##### Recorded data
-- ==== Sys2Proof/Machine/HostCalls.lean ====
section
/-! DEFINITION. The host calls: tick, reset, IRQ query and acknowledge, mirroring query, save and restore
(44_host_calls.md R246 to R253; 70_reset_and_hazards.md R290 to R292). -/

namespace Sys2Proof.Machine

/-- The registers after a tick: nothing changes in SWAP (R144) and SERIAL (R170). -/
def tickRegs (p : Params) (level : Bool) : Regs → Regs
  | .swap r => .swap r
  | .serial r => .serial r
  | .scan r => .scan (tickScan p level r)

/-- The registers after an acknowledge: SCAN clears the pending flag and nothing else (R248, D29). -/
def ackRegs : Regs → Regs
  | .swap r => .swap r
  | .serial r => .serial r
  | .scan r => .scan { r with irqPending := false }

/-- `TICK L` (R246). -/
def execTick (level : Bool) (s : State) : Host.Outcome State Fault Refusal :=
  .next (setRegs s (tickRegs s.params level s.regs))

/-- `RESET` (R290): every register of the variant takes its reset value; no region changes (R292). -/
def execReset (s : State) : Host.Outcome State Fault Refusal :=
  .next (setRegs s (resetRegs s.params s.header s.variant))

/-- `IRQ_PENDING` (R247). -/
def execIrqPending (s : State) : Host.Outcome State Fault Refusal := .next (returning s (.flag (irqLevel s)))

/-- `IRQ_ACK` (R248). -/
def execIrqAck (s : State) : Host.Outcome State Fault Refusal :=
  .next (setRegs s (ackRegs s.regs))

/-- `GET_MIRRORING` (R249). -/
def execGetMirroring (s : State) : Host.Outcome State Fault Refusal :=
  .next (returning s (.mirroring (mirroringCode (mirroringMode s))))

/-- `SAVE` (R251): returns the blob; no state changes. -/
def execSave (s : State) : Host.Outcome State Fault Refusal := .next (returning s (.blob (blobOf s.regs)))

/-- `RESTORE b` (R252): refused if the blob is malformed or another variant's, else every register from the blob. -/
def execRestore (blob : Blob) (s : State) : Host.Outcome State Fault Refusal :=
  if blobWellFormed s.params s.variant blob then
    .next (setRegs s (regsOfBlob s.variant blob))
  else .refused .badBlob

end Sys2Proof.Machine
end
##########
##### Recorded data
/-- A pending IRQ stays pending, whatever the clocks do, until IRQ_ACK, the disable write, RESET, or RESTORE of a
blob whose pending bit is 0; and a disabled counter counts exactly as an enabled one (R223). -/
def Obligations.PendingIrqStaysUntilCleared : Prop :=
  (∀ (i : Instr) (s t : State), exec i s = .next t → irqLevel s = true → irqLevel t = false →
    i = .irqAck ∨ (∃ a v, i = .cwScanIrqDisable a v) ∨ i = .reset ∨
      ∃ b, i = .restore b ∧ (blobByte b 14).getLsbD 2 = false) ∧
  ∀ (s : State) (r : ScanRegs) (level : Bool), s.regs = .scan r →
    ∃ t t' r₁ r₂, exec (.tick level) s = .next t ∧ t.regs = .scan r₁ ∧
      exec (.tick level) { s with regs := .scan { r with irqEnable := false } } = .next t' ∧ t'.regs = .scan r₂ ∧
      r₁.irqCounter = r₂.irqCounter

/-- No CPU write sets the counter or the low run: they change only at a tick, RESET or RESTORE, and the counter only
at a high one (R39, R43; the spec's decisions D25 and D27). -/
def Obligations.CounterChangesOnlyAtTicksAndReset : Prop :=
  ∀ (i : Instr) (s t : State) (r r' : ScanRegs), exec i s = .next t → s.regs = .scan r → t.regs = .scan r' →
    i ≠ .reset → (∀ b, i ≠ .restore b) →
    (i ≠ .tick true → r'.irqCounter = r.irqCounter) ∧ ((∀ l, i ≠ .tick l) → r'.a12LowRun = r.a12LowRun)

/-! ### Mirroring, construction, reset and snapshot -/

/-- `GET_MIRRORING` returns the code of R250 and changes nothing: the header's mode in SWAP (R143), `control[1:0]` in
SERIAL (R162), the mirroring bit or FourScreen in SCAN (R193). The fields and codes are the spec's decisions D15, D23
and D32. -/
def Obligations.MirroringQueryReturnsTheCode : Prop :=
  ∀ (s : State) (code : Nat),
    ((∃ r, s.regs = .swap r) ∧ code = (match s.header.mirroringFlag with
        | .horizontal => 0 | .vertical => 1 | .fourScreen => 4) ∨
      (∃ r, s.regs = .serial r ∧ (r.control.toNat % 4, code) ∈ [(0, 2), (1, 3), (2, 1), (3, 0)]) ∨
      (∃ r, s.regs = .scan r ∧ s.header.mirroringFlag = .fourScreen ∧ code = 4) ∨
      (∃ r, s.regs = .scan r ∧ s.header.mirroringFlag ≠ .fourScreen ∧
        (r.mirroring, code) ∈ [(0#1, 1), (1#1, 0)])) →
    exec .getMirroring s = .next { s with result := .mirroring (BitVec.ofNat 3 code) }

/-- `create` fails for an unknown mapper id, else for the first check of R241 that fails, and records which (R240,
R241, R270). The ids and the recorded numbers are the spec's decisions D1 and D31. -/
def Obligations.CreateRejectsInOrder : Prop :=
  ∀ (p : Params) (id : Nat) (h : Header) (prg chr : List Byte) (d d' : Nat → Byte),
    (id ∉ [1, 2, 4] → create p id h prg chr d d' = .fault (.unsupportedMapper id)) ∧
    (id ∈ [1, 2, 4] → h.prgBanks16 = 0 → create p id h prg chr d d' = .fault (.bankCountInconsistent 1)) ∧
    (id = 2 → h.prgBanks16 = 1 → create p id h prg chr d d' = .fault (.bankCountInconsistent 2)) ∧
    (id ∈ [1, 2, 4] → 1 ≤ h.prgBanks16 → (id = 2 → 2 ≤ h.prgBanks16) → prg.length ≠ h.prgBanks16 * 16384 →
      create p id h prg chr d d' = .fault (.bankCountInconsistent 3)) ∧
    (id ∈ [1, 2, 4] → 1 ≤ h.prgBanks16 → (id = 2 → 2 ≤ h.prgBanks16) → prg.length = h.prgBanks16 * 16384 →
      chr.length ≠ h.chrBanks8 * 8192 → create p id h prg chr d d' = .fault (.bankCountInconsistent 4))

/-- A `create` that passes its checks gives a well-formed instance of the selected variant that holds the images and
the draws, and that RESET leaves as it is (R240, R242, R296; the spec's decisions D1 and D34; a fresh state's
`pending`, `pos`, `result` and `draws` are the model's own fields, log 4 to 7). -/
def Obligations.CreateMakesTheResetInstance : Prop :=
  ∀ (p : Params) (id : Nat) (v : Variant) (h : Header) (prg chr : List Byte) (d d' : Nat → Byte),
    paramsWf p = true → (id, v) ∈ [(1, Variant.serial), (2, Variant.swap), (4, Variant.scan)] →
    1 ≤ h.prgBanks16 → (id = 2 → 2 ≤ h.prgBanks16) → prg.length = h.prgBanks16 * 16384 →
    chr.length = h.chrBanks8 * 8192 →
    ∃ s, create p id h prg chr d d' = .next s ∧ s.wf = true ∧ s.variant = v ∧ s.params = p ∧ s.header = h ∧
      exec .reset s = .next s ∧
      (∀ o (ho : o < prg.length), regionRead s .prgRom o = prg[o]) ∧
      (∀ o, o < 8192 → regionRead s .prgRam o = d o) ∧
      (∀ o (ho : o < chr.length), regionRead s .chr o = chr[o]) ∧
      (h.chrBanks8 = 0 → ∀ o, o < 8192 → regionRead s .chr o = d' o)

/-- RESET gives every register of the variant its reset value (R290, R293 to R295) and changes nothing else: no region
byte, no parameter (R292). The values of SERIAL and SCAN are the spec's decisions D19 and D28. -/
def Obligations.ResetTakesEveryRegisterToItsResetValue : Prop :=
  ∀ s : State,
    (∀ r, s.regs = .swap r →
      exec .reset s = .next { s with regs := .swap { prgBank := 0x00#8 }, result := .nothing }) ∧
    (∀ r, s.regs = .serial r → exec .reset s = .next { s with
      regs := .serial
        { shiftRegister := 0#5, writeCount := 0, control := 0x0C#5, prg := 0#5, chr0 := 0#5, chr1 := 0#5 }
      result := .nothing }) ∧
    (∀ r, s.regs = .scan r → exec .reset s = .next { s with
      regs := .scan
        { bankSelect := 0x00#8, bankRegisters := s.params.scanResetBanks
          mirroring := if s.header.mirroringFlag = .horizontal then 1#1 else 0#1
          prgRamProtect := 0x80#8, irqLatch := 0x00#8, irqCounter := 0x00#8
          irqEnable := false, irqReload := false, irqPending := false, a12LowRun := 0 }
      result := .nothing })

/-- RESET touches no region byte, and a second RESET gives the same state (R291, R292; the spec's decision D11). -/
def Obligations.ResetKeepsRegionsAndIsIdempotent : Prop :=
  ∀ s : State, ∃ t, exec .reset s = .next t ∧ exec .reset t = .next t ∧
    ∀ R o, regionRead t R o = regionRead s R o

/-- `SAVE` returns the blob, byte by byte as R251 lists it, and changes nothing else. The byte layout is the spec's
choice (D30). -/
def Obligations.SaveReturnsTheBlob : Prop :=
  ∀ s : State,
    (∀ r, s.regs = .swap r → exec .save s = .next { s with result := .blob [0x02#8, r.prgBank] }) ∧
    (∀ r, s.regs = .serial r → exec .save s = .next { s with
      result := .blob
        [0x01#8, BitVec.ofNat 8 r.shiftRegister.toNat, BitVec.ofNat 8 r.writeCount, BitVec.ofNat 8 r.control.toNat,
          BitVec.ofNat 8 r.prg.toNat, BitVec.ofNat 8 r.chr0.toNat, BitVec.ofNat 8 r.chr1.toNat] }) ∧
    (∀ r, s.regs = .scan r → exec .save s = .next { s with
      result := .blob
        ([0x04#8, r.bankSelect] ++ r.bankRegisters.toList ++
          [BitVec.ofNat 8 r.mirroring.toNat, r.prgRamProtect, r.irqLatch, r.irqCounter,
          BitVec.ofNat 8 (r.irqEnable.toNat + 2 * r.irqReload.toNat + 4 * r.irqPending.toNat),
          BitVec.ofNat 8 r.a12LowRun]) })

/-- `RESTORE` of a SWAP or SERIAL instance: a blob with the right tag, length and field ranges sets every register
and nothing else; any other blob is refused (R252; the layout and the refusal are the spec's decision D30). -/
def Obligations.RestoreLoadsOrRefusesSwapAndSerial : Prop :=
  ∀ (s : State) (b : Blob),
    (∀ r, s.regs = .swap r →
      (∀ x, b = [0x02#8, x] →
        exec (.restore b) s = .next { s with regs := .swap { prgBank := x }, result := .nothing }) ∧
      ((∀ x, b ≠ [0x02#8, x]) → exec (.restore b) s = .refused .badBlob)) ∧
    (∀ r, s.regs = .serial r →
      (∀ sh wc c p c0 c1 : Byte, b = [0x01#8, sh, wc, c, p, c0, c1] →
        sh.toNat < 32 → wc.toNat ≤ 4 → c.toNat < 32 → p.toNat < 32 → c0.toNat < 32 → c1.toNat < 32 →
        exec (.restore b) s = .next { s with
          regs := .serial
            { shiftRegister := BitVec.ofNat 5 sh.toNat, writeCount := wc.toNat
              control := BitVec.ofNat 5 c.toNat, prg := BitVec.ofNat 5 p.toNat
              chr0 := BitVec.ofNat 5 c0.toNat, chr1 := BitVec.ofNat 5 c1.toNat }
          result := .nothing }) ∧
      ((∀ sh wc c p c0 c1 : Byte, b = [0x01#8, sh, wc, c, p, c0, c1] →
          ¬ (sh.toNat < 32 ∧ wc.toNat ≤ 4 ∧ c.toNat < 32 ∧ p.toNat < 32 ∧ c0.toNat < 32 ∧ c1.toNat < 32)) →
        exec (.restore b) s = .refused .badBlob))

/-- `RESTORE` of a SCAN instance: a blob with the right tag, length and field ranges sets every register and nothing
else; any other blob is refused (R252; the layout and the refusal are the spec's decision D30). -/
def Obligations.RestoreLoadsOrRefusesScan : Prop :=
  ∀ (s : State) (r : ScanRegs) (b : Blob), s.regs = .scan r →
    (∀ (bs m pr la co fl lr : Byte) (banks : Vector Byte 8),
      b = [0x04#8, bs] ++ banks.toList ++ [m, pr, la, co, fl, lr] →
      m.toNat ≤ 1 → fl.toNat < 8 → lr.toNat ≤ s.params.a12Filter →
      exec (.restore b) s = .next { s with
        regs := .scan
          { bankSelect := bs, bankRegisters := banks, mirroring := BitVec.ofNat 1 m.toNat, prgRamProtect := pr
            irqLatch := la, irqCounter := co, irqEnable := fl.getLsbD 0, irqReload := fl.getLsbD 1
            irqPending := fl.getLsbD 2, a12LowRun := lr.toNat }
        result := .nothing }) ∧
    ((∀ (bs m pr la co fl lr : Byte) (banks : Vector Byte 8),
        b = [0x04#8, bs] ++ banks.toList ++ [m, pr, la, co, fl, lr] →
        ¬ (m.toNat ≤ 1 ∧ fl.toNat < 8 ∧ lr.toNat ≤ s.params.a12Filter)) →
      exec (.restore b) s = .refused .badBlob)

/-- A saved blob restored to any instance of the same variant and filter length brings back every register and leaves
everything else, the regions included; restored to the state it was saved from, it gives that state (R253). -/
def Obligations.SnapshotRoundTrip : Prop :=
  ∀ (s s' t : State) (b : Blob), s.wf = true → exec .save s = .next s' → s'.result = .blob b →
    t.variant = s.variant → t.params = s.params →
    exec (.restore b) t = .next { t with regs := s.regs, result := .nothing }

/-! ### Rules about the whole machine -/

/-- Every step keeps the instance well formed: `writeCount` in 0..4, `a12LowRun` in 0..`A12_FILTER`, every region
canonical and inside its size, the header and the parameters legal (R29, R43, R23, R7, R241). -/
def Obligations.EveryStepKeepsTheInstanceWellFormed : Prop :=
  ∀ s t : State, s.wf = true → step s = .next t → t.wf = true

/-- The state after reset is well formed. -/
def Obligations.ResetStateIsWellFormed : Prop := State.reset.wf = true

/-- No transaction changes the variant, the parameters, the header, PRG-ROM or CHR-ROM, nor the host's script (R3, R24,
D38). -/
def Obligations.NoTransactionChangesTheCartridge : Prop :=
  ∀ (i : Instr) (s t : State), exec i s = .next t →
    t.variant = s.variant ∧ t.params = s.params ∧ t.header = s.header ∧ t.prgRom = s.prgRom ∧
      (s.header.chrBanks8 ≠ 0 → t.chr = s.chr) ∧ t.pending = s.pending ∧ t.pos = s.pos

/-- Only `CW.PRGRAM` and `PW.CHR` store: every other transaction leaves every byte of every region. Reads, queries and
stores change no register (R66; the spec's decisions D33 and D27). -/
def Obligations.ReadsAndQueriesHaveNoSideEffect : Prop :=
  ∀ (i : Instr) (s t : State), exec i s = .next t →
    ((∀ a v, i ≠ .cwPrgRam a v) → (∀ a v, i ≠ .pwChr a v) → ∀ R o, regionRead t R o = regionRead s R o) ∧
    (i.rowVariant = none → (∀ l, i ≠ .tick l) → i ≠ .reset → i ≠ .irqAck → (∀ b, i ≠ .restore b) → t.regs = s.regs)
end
##########
* Work task *
Start with the line above that contains "chr0 := BitVec.ofNat" and stop after the line that contains "register and nothing". Output those lines exactly, and only those.

* Worked solution *
              chr0 := BitVec.ofNat 5 c0.toNat, chr1 := BitVec.ofNat 5 c1.toNat }
          result := .nothing }) ∧
      ((∀ sh wc c p c0 c1 : Byte, b = [0x01#8, sh, wc, c, p, c0, c1] →
          ¬ (sh.toNat < 32 ∧ wc.toNat ≤ 4 ∧ c.toNat < 32 ∧ p.toNat < 32 ∧ c0.toNat < 32 ∧ c1.toNat < 32)) →
        exec (.restore b) s = .refused .badBlob))

/-- `RESTORE` of a SCAN instance: a blob with the right tag, length and field ranges sets every register and nothing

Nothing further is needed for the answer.